-- ==== Sys2Proof/Safety.lean ====
section
/-! DEFINITION. What counts as a safe state of the part, and the terms the statements are written in: the bounds and
fail-safe conditions the manual gives, what a reply or a notice adds, and which parts of the state a step leaves alone. -/

namespace Sys2Proof.Machine

/-! ## Conditions every step keeps -/

/-- R31, R32, R113: the queues hold no more than their capacity. -/
def QueuesBounded (s : State) : Prop :=
  s.msg.replies.length ≤ 4 ∧ s.msg.notices.length ≤ 32 ∧ s.planner.queue.length ≤ 16

/-- R148: a gate line is open only in PLAY, or in CHASE with the chase LOCKED or STABLE, and never while the track is
ABSENT. -/
def GatesGuarded (s : State) : Prop :=
  s.cue.gates ≠ 0 →
    (s.planner.transport = .play ∨
      (s.planner.transport = .chase ∧ (s.chase.state = .locked ∨ s.chase.state = .stable))) ∧
    s.position.track ≠ .absent

/-- R149: no two ARMED entries share an address with overlapping directions. -/
def CuesDistinct (s : State) : Prop :=
  ∀ i j : Fin 32, i ≠ j → s.cue.entries[i].state = .armed → s.cue.entries[j].state = .armed →
    s.cue.entries[i].address = s.cue.entries[j].address →
      s.cue.entries[i].direction ≠ s.cue.entries[j].direction ∧
      s.cue.entries[i].direction ≠ .either ∧ s.cue.entries[j].direction ≠ .either

/-- R110: the transport is SAFE exactly while the configuration is NOT_VALID. -/
def SafeWhileNotValid (s : State) : Prop := s.config.valid = false ↔ s.planner.transport = .safe

/-- R110, the column "Active request". -/
def RequestSuitsTransport (s : State) : Prop :=
  match s.planner.transport with
  | .safe | .braked | .halting | .estop => s.planner.active = none
  | .stopped => ∀ r, s.planner.active = some r → r.kind = .dwell
  | .play => ∃ r, s.planner.active = some r ∧ r.kind = .play
  | .wind => ∃ r, s.planner.active = some r ∧ r.kind = .wind
  | .locate => ∃ r, s.planner.active = some r ∧ r.kind = .locate
  | .chase => ∃ r, s.planner.active = some r ∧ r.kind = .chase

/-- R163: the chase state is IDLE whenever no CHASE request is active. -/
def IdleUnlessChasing (s : State) : Prop := s.planner.transport ≠ .chase → s.chase.state = .idle

/-- R69, R110: in SAFE, BRAKED and ESTOP both torques, the reference and the target speed are zero and the pinch is
RELEASED. -/
def AtRest (s : State) : Prop :=
  s.planner.transport = .safe ∨ s.planner.transport = .braked ∨ s.planner.transport = .estop →
    s.supply.torque = 0 ∧ s.takeup.torque = 0 ∧ s.planner.vRef = 0 ∧ s.planner.target = 0 ∧ s.planner.pinch = .released

/-- R110, R125, R186: STOPPED is entered, and stays, at rest: v_ref and the target speed zero, the pinch RELEASED. -/
def StillWhileStopped (s : State) : Prop :=
  s.planner.transport = .stopped → s.planner.vRef = 0 ∧ s.planner.target = 0 ∧ s.planner.pinch = .released

/-- R134, R142, R145: a locate is in progress only as the request of LOCATE or as the internal locate of CHASE. -/
def LocateSuitsTransport (s : State) : Prop :=
  s.planner.loc.phase ≠ .none →
    (s.planner.transport = .locate ∧ s.planner.loc.kind = .request) ∨
      (s.planner.transport = .chase ∧ s.planner.loc.kind = .internal)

> To do
Copy the lines of the data above exactly as written, beginning with the line containing "s.cue.gates ≠ 0 →" and ending with the line containing "is active. -/", and leave out all other lines.

> Exercise solution
  s.cue.gates ≠ 0 →
    (s.planner.transport = .play ∨
      (s.planner.transport = .chase ∧ (s.chase.state = .locked ∨ s.chase.state = .stable))) ∧
    s.position.track ≠ .absent

/-- R149: no two ARMED entries share an address with overlapping directions. -/
def CuesDistinct (s : State) : Prop :=
  ∀ i j : Fin 32, i ≠ j → s.cue.entries[i].state = .armed → s.cue.entries[j].state = .armed →
    s.cue.entries[i].address = s.cue.entries[j].address →
      s.cue.entries[i].direction ≠ s.cue.entries[j].direction ∧
      s.cue.entries[i].direction ≠ .either ∧ s.cue.entries[j].direction ≠ .either

/-- R110: the transport is SAFE exactly while the configuration is NOT_VALID. -/
def SafeWhileNotValid (s : State) : Prop := s.config.valid = false ↔ s.planner.transport = .safe

/-- R110, the column "Active request". -/
def RequestSuitsTransport (s : State) : Prop :=
  match s.planner.transport with
  | .safe | .braked | .halting | .estop => s.planner.active = none
  | .stopped => ∀ r, s.planner.active = some r → r.kind = .dwell
  | .play => ∃ r, s.planner.active = some r ∧ r.kind = .play
  | .wind => ∃ r, s.planner.active = some r ∧ r.kind = .wind
  | .locate => ∃ r, s.planner.active = some r ∧ r.kind = .locate
  | .chase => ∃ r, s.planner.active = some r ∧ r.kind = .chase

/-- R163: the chase state is IDLE whenever no CHASE request is active. -/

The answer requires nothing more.